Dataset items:
-- ==== Sys2Proof/Word.lean ====
section
/-!
DEFINITION. The word types of the Maelulo and their plainest arithmetic.
-/
namespace Sys2Proof

/-- A byte. -/
abbrev Byte := BitVec 8

/-- A 64-bit scalar register value (R36). -/
abbrev Word := BitVec 64

/-- A 1,024-bit vector register value; lane i is bits [32i+31:32i] (R36). -/
abbrev VWord := BitVec 1024

/-- A vector lane (R132). -/
abbrev Lane := BitVec 32

/-- Bits [lo+n-1:lo] of a word, as a number. -/
def fieldNat {w : Nat} (x : BitVec w) (lo n : Nat) : Nat := x.toNat / 2 ^ lo % 2 ^ n

/-- Bit i of a word. -/
def bitAt {w : Nat} (x : BitVec w) (i : Nat) : Bool := x.getLsbD i

/-- The number 1 for true and 0 for false. -/
def natOfBool (b : Bool) : Nat := if b then 1 else 0

end Sys2Proof
end

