-- ==== Sys2Proof/Config.lean ====
section
/-!
DEFINITION. What the implementation fixes and the spec leaves open: free values, which are constants without a body,
so that nothing can be proved about which value they have.
-/
namespace Sys2Proof.Config

/-- The order of things that the spec leaves open: which enabled move comes next, and every other choice the spec
allows. It is applied to the counter State.choices (assumption 3). -/
opaque choice : Nat → Nat

/-- A value the spec does not state, for a fresh number each time (assumption 4). -/
opaque freeWord : Nat → Word

/-- The multiple of 8 that a tile's TCYC starts from after a reset of its die, divided by 8 (R10, assumption 5). -/
opaque tcycBase : Nat → Nat

/-- TRAP_INFO of ACCESS_DENIED for an SWR of REPORT_Q that names a queue outside the partition, a function of the
value written: the spec states none (R52, assumption 6). -/
opaque reportQInfo : Word → Word

/-- The 32-byte secret of a ticket source after so many resets: drawn at random, read by no agent (R234, assumption 9). -/
opaque secret : Nat → Nat → BitVec 256

/-- Whether a sum that is exactly zero is negative under stochastic rounding, a function of the operands: the spec states
the sign for the other modes only (R110, assumption 10). -/
opaque srZero : Nat → Nat → Bool

/-- Whether the keys that stage-1 firmware carries verify an Ed448 signature over a digest (R35, R409, assumption 11). -/
opaque stage1Verifies : List Byte → List Byte → Bool

/-- Whether the vendor key fused into the die verifies an Ed448 signature over a digest (R409, assumption 11). -/
opaque vendorVerifies : List Byte → List Byte → Bool

/-- The Ed448 signature of the device identity key over a digest (R375, R406, R413, assumption 11). -/
opaque sign : List Byte → List Byte

/-- The device identity public key (R413, assumption 11). -/
opaque identityKey : List Byte

/-- The public key of the device for its session of a number, and the X448 secret that it shares with a host key (R375,
assumption 11). -/
opaque sessionKey : Nat → List Byte
opaque sharedSecret : Nat → List Byte → List Byte

/-- Copy A (0) and copy B (1) of the stage-1 firmware, the system programs' image, the management firmware, and their signatures: 0 and 1
of the copies, 2 of the system programs, 3 of the management firmware (R409, R410, assumption 11). -/
opaque firmware : Nat → List Byte
opaque firmwareSignature : Nat → List Byte
opaque systemImage : List Byte
opaque managementFirmware : List Byte

/-- The virtual circuit, of 16, that carries a tile's traffic to a destination on another die: it is fixed when the placement is
configured, and the spec does not say to which (R320, assumption 101). -/
opaque circuit : Nat → Nat → Nat

/-- The peer's access that a flit of 128 bytes carries, if it carries one: the peer's package; 0 load, 1 store, 2 atomic, 3 compare and
swap; the atomic operation by its number; the physical address, the bytes, the data and the expected value. The spec does not
give the content of flits (R414, R415, assumption 8). -/
opaque peerRequest : BitVec 1024 → Option (Nat × Nat × Nat × Nat × Nat × Nat × Nat)

/-- The flit that answers a peer's access with a value (R414, R415, assumption 8). -/
opaque peerAnswer : BitVec 1024 → Nat → BitVec 1024

/-- What a flit of the all-reduce carries, if it is one: whether its lanes are of a result, the group, the contributor and the lanes; and
the flit that carries them. The spec does not give the content of flits (R414, R416, assumption 8). -/
opaque reducePart : BitVec 1024 → Option (Bool × Nat × Nat × List (BitVec 32))
opaque reduceFlit : Bool → Nat → Nat → List (BitVec 32) → BitVec 1024

/-- The versions that the device lists for an interface: for each major the highest minor (R417, assumption 12). -/
opaque versions : Nat → List (Nat × Nat)

end Sys2Proof.Config
end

YOUR OBJECTIVE:
Every record must be returned exactly.

RESPONSE AREA:
-- ==== Sys2Proof/Word.lean ====
section
/-!
DEFINITION. The word types of the Maelulo and their plainest arithmetic.
-/
namespace Sys2Proof

/-- A byte. -/
abbrev Byte := BitVec 8

/-- A 64-bit scalar register value (R36). -/
abbrev Word := BitVec 64

/-- A 1,024-bit vector register value; lane i is bits [32i+31:32i] (R36). -/
abbrev VWord := BitVec 1024

/-- A vector lane (R132). -/
abbrev Lane := BitVec 32

/-- Bits [lo+n-1:lo] of a word, as a number. -/
def fieldNat {w : Nat} (x : BitVec w) (lo n : Nat) : Nat := x.toNat / 2 ^ lo % 2 ^ n

/-- Bit i of a word. -/
def bitAt {w : Nat} (x : BitVec w) (i : Nat) : Bool := x.getLsbD i

/-- The number 1 for true and 0 for false. -/
def natOfBool (b : Bool) : Nat := if b then 1 else 0

end Sys2Proof
end

-- ==== Sys2Proof/Config.lean ====
section
/-!
DEFINITION. What the implementation fixes and the spec leaves open: free values, which are constants without a body,
so that nothing can be proved about which value they have.
-/
namespace Sys2Proof.Config

/-- The order of things that the spec leaves open: which enabled move comes next, and every other choice the spec
allows. It is applied to the counter State.choices (assumption 3). -/
opaque choice : Nat → Nat

/-- A value the spec does not state, for a fresh number each time (assumption 4). -/
opaque freeWord : Nat → Word

/-- The multiple of 8 that a tile's TCYC starts from after a reset of its die, divided by 8 (R10, assumption 5). -/
opaque tcycBase : Nat → Nat

/-- TRAP_INFO of ACCESS_DENIED for an SWR of REPORT_Q that names a queue outside the partition, a function of the
value written: the spec states none (R52, assumption 6). -/
opaque reportQInfo : Word → Word

/-- The 32-byte secret of a ticket source after so many resets: drawn at random, read by no agent (R234, assumption 9). -/
opaque secret : Nat → Nat → BitVec 256

/-- Whether a sum that is exactly zero is negative under stochastic rounding, a function of the operands: the spec states
the sign for the other modes only (R110, assumption 10). -/
opaque srZero : Nat → Nat → Bool

/-- Whether the keys that stage-1 firmware carries verify an Ed448 signature over a digest (R35, R409, assumption 11). -/
opaque stage1Verifies : List Byte → List Byte → Bool

/-- Whether the vendor key fused into the die verifies an Ed448 signature over a digest (R409, assumption 11). -/
opaque vendorVerifies : List Byte → List Byte → Bool

/-- The Ed448 signature of the device identity key over a digest (R375, R406, R413, assumption 11). -/
opaque sign : List Byte → List Byte

/-- The device identity public key (R413, assumption 11). -/
opaque identityKey : List Byte

/-- The public key of the device for its session of a number, and the X448 secret that it shares with a host key (R375,
assumption 11). -/
opaque sessionKey : Nat → List Byte
opaque sharedSecret : Nat → List Byte → List Byte

/-- Copy A (0) and copy B (1) of the stage-1 firmware, the system programs' image, the management firmware, and their signatures: 0 and 1
of the copies, 2 of the system programs, 3 of the management firmware (R409, R410, assumption 11). -/
opaque firmware : Nat → List Byte
opaque firmwareSignature : Nat → List Byte
opaque systemImage : List Byte
opaque managementFirmware : List Byte

/-- The virtual circuit, of 16, that carries a tile's traffic to a destination on another die: it is fixed when the placement is
configured, and the spec does not say to which (R320, assumption 101). -/
opaque circuit : Nat → Nat → Nat

/-- The peer's access that a flit of 128 bytes carries, if it carries one: the peer's package; 0 load, 1 store, 2 atomic, 3 compare and
swap; the atomic operation by its number; the physical address, the bytes, the data and the expected value. The spec does not
give the content of flits (R414, R415, assumption 8). -/
opaque peerRequest : BitVec 1024 → Option (Nat × Nat × Nat × Nat × Nat × Nat × Nat)

/-- The flit that answers a peer's access with a value (R414, R415, assumption 8). -/
opaque peerAnswer : BitVec 1024 → Nat → BitVec 1024

/-- What a flit of the all-reduce carries, if it is one: whether its lanes are of a result, the group, the contributor and the lanes; and
the flit that carries them. The spec does not give the content of flits (R414, R416, assumption 8). -/
opaque reducePart : BitVec 1024 → Option (Bool × Nat × Nat × List (BitVec 32))
opaque reduceFlit : Bool → Nat → Nat → List (BitVec 32) → BitVec 1024

/-- The versions that the device lists for an interface: for each major the highest minor (R417, assumption 12). -/
opaque versions : Nat → List (Nat × Nat)

end Sys2Proof.Config
end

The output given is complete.